Thank you so much to my editors, Thomas Penn and Ananda Pellerin, for their tireless help. In particular, thanks to Ananda for her incredibly detailed and insistently kind editing. Writing in the world of scholarship can be a very isolating affair, so I’m very grateful to have been seen.
Thanks to everyone I gave lectures to or who participated in seminars or workshops or dialogues in the last year. Those occasions are my lab, and I simply couldn’t think without them. Thanks to my Dean of Humanities at Rice University, Nicholas Shumway, whose support of me has been one of the miracles of my life. Thanks to my fantastic research assistants, Kevin MacDonnell and Randi Mihajlovic, whose invaluable work enriched this project so much. And thanks again to Kevin for assisting me in every respect; it’s not an exaggeration that I just couldn’t do my job without his unstinting and incredibly generous support. Thanks to everyone who helped in all kinds of ways, and especially Heitham Al-Sayed, Ian Bogost, Paul Burch, Federico Campagna, Olafur Eliasson, Björk Gudmundsdottir, Sofie Grettve, Lizzy Grindey, Graham Harman, Douglas Kahn, Jeffrey Kripal, Ingrid Luquet-Gad, Edouard Isar, the Morton family (Garth, Jasmine, Charles and Steve), Yoko Ono, Sunny Ozell, Andrea Pagnes, Sabrina Scott, Priscilla Elora Sharuk, Emilija Skarnulytė, Verena Stenke, Marita Tatari, and Cary Wolfe.

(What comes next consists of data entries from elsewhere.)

-- ==== Sys2Proof/Machine/Streams.lean ====
section
/-! DEFINITION. The streams of COLLECTIVE and VOTE barges (Table 12-9): who sends what to whom, and which of a member's
streams have arrived. -/

namespace Sys2Proof.Machine

/-- R338: the shard of rank `j` of `r` over `n` elements: first element and count. -/
def shard (n r j : Nat) : Nat × Nat := (j * n / r, (j + 1) * n / r - j * n / r)

/-- R257: the element count of a tensor that is taken linearly. -/
def linCount (d : BitVec 512) : Nat := tdDim d 0 * tdDim d 1 * tdDim d 2

/-- R257: the index of linear element `e` of a tensor. -/
def linIx (d : BitVec 512) (e : Nat) : Ix :=
  (e % tdDim d 0, e / tdDim d 0 % tdDim d 1, e / (tdDim d 0 * tdDim d 1), 0, 0)

/-- The communication group that a COLLECTIVE or VOTE barge names. -/
def bGroup (b : BitVec 1024) : Nat := if bClass b = 8 then voGroup b else coGroup b

/-- R338: the elements that a COLLECTIVE barge's shards divide. -/
def coElements (im : Image) (b : BitVec 1024) : Nat := if bOp b = 6 ∨ bOp b = 7 then coCount b else linCount (imTd im (coIn b))

/-- Table 12-9: the bytes of the stream of `phase` from rank `i` to rank `j` of `r`; 0 where there is none. -/
def streamLen (im : Image) (b : BitVec 1024) (r phase i j : Nat) : Nat :=
  if i = j then 0
  else if bClass b = 8 then
    let n := if bOp b = 0 then 256 else 32
    if phase = 0 then (if j = 0 then n else 0) else (if i = 0 then n else 0)
  else
    let op := bOp b
    let n := coElements im b
    let w := if tdFormat (imTd im (coOut b)) = 0x20 then 2 else 4
    if phase = 0 then
      if op = 0 ∨ op = 1 ∨ op = 6 then 4 * (shard n r j).2
      else if op = 7 then 16 * (shard n r j).2
      else if op = 2 ∨ op = 5 then coBytes b
      else if op = 3 then (if i = coArg b then coBytes b else 0)
      else if op = 4 then (if (i + coArg b) % r = j then coBytes b else 0)
      else 0
    else if op = 1 then w * (shard n r i).2
    else if op = 6 then 4 * (shard n r i).2
    else if op = 7 then 16 * (shard n r i).2
    else 0

/-- The key of the stream of `phase` that rank `i` of the barge's group sends. -/
def State.streamKey (s : State) (b : Barge) (phase i : Nat) : StreamKey :=
  ⟨s.member (bGroup b.desc) i, b.ctx, bGroup b.desc, b.ownIndex, b.planPos, (s.reg64 (R.TRAIN_STEP b.ctx)).toNat % 2 ^ 32,
    phase⟩

/-- The bytes of a stream addressed to this member, once all are there; `some []` where there is no such stream. -/
def State.arrived (s : State) (b : Barge) (phase i : Nat) : Option (List Byte) :=
  let g := bGroup b.desc
  let len := streamLen (s.image b.ctx) b.desc (s.groupSize g) phase i (s.groupRank g)
  if len = 0 then some []
  else (s.streamBytes (s.streamKey b phase i) len).map (·.take len)

/-- R345: the ranks of which a stream to this member has not fully arrived, in ascending order. -/
def State.missingRanks (s : State) (b : Barge) : List Nat :=
  (List.range (s.groupSize (bGroup b.desc))).filter (fun i => (s.arrived b 0 i).isNone || (s.arrived b 1 i).isNone)

/-- R336, R339: the fields that every packet of a barge's stream carries. -/
def State.bargePacket (s : State) (b : Barge) (phase j : Nat) : PacketArgs :=
  { dst := s.member (bGroup b.desc) j, kind := pkPut, ctx := b.ctx, phase := phase, group := bGroup b.desc,
    epoch := s.epoch b.ctx, barge := b.ownIndex, planPos := b.planPos,
    step := (s.reg64 (R.TRAIN_STEP b.ctx)).toNat }

/-- R339: a stream sent to rank `j`; a member sends none to itself. Streams of a VOTE go on lane 1 (Table 12-4). -/
def State.sendTo (s : State) (b : Barge) (phase j : Nat) (bs : List Byte) : State :=
  if j = s.groupRank (bGroup b.desc) ∨ bs.isEmpty then s
  else s.sendStream (if b.cls = 8 then 1 else 0) (s.bargePacket b phase j) bs

/-- Whether a PUT sent belongs to a barge. -/
def Barge.sent (b : Barge) (o : Outgoing) : Bool :=
  pkCtx o.packet == b.ctx && pkBarge o.packet == b.ownIndex && pkPlanPos o.packet == b.planPos &&
    pkGroup o.packet == bGroup b.desc

/-- R343: every PUT that a barge sent has been acknowledged. -/
def State.allAcked (s : State) (b : Barge) : Bool := s.link.outgoing.all (fun o => !b.sent o)

/-- R337: the PUTs of a barge that has ended are sent no more. -/
def State.forgetPuts (s : State) (b : Barge) : State :=
  { s with link := { s.link with outgoing := s.link.outgoing.filter (fun o => !b.sent o) } }

/-- Whether a stream is one of a barge's, in this step of its context. -/
def State.feeds (s : State) (b : Barge) (k : StreamKey) : Bool :=
  k.ctx == b.ctx && k.group == bGroup b.desc && k.barge == b.ownIndex && k.planPos == b.planPos &&
    k.step == (s.reg64 (R.TRAIN_STEP b.ctx)).toNat % 2 ^ 32

/-- R337: the PUT_ACK that answers packet `n` of a stream. -/
def State.ackPut (s : State) (k : StreamKey) (n : Nat) : State :=
  s.sendPacket 1 {
    dst := k.src, kind := pkPutAck, ctx := k.ctx, phase := k.phase, group := k.group, epoch := s.epoch k.ctx
    barge := k.barge, planPos := k.planPos, step := k.step, pkt := n }

/-- R337: a barge starts: its packets in the staging area are placed, and answered. -/
def State.placeStaged (s : State) (b : Barge) : State :=
  let mine := s.link.streams.filter (fun t => t.staged && s.feeds b t.key)
  let s := { s with link := { s.link with
    streams := s.link.streams.map (fun t => if s.feeds b t.key then { t with staged := false } else t) } }
  mine.foldl (fun s t => t.packets.foldl (fun s p => s.ackPut t.key p.1) s) s

/-- R336, R397: the streams and the PUTs of context `c` are freed. -/
def State.dropStreams (s : State) (c : Nat) : State :=
  { s with link := { s.link with
    streams := s.link.streams.filter (fun t => t.key.ctx != c)
    outgoing := s.link.outgoing.filter (fun o => pkCtx o.packet != c) } }

end Sys2Proof.Machine
end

Special thanks to Yoko Ono for permission to reproduce part of her work THIS IS NOT HERE (p. 68).
This book is dedicated to my cousin, the artist Lindsay Bloxam, and her partner, the artist Paul Johnson. Their genius is to suspend the heavy hand of judgment and open up the world to curiosity, wonder and lightness. We could do with a bit here in the realm of ecological thought.